Work required => Every line from the start of the records below to the line containing "namespace Sys2Proof.Machine" should be retyped exactly, that line included, and no others.

Records for processing =>
-- ==== Sys2Proof/Certificates/Slice0/Vocabulary.lean ====
section
/-!
DEFINITION. The terms that the statements use: what a program reads of a register, when an instruction goes through (R72), and what it leaves unchanged.
-/
set_option Elab.async false
namespace Sys2Proof.Machine
open Sys2Proof

/-! ### Registers as a program reads them -/

/-- What the issuing slot reads of a register in a lane; a predicate as 0 or 1 (R25, R67). -/
def Group.seen (g : Group) (cls : RClass) (n l : Nat) : Word64 :=
  match cls with
  | .v => g.readV n l
  | .s => g.readS n
  | .p => predVal (g.readP n l)
  | _ => 0

/-- The registers of a class (R25). -/
def regCount : RClass → Nat
  | .v => 256 | .s => 64 | .p => 64
  | _ => 0

/-- A register write covers register `n` of a class in lane `l`: a uniform register has one value. -/
def RegWrite.covers (w : RegWrite) (cls : RClass) (n l : Nat) : Bool :=
  w.cls = cls && w.reg = n && lane w.lanes (if cls = .s then 0 else l)

/-- The oldest write of a full window leaves it without reaching the register file: it was killed, and what its register then reads as is not stated; or a
younger write of the other slot to it is banked already, and it reads as that (R67). -/
def Group.dropsOldest (g : Group) (cls : RClass) (n l : Nat) : Bool :=
  match g.me.win[7]? with
  | some e => match e.write with
    | some w => w.covers cls n l && (e.killed || !({ w with lanes := g.freshLanes e.seq w } : RegWrite).covers cls n l)
    | none => false
  | none => false

/-! ### What a commit park leaves in a register (R66 to R68) -/

/-- A write that is to be banked, since nothing killed it, covers register `n` of a class in lane `l` (R67). -/
def WinEnt.puts (e : WinEnt) (cls : RClass) (n l : Nat) : Bool := !e.killed && e.write.any fun w => w.covers cls n l

/-- A write younger than `seq` that covers register `n` of a class in lane `l` is banked already (R67). -/
def Group.lateAfter (g : Group) (seq : Nat) (cls : RClass) (n l : Nat) : Bool :=
  g.late.any fun e => decide (seq < e.1) && e.2.1 = cls && e.2.2.1 = n && lane e.2.2.2 (if cls = .s then 0 else l)

/-- A younger S write discards an L result for register `n` of a class in lane `l`: one of its slot, or of either where they share the register (R68). -/
def Group.shadowed (g : Group) (q : Pend) (cls : RClass) (n l : Nat) : Prop :=
  ∃ b, ∃ e ∈ (g.slot b).win, e.puts cls n l = true ∧ q.seq < e.seq ∧ (cls = .s ∨ b = q.slot1)

/-- A value as a register of a class holds it: of a predicate register, whether it is 1. -/
def asHeld (cls : RClass) (v : Word64) : Word64 := if cls = .p then predVal (v = 1) else v

/-- The value that a write gives a lane of a register of a class. -/
def RegWrite.gives (w : RegWrite) (cls : RClass) (l : Nat) : Word64 := asHeld cls (w.val.get (if cls = .s then 0 else l) 0)

/-- The windows and the uncommitted results of a group are in issue order, and no two instructions have one place in it (R67, R68). -/
structure Group.Ordered (g : Group) : Prop where
  win : ∀ b, (g.slot b).win.Pairwise fun young old => old.seq < young.seq
  slots : ∀ e ∈ g.slot0.win, ∀ f ∈ g.slot1.win, e.seq ≠ f.seq
  pend : g.pend.Pairwise fun old young => old.seq < young.seq ∨ (old.seq = young.seq ∧ (old.write.cls, old.write.reg) ≠ (young.write.cls, young.write.reg))

/-! ### When an instruction goes through -/

/-- A window holds at most eight instructions, all older than the next one to issue (R67): an invariant of the model. -/
abbrev Group.WindowOk (g : Group) : Prop := ∀ b, (g.slot b).win.length ≤ 8 ∧ ∀ e ∈ (g.slot b).win, e.seq < g.seq

/-- What holds of every group from its start on: its windows are in order, and its declared counts lie within the register classes (R25, R67). -/
abbrev Group.Sound (g : Group) : Prop := g.WindowOk ∧ g.nv ≤ 256 ∧ g.ns ≤ 64 ∧ g.np ≤ 64

/-- The instruction may go through at a state (R72): it is well formed, every register it names is below its declared count (R25), the commit park that its
M bit asks for can be taken and gives `s1` (R66), its results find room among the uncommitted ones (R368), and it is not the last item of its block. -/
abbrev Ready (i : Instr) (c : Ctl) (s s1 : State) : Prop :=
  i.wf = true ∧ s.cur.rangeOk i c = true ∧ s.takePark c.mark = some s1 ∧ s1.cur.Sound ∧
  (i.pendCount = 0 ∨ s1.cur.uncommitted + i.pendCount ≤ 128) ∧ s1.cur.me.pc + BitVec.ofNat 32 c.units ≠ s1.cur.me.blk.bend

/-! ### What an instruction leaves unchanged -/

/-- An uncommitted result but for the lanes that it still writes. -/
def Pend.core (p : Pend) : Pend := { p with write := { p.write with lanes := 0 } }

Response area =>
-- ==== Sys2Proof/Certificates/Slice0/Vocabulary.lean ====
section
/-!
DEFINITION. The terms that the statements use: what a program reads of a register, when an instruction goes through (R72), and what it leaves unchanged.
-/
set_option Elab.async false
namespace Sys2Proof.Machine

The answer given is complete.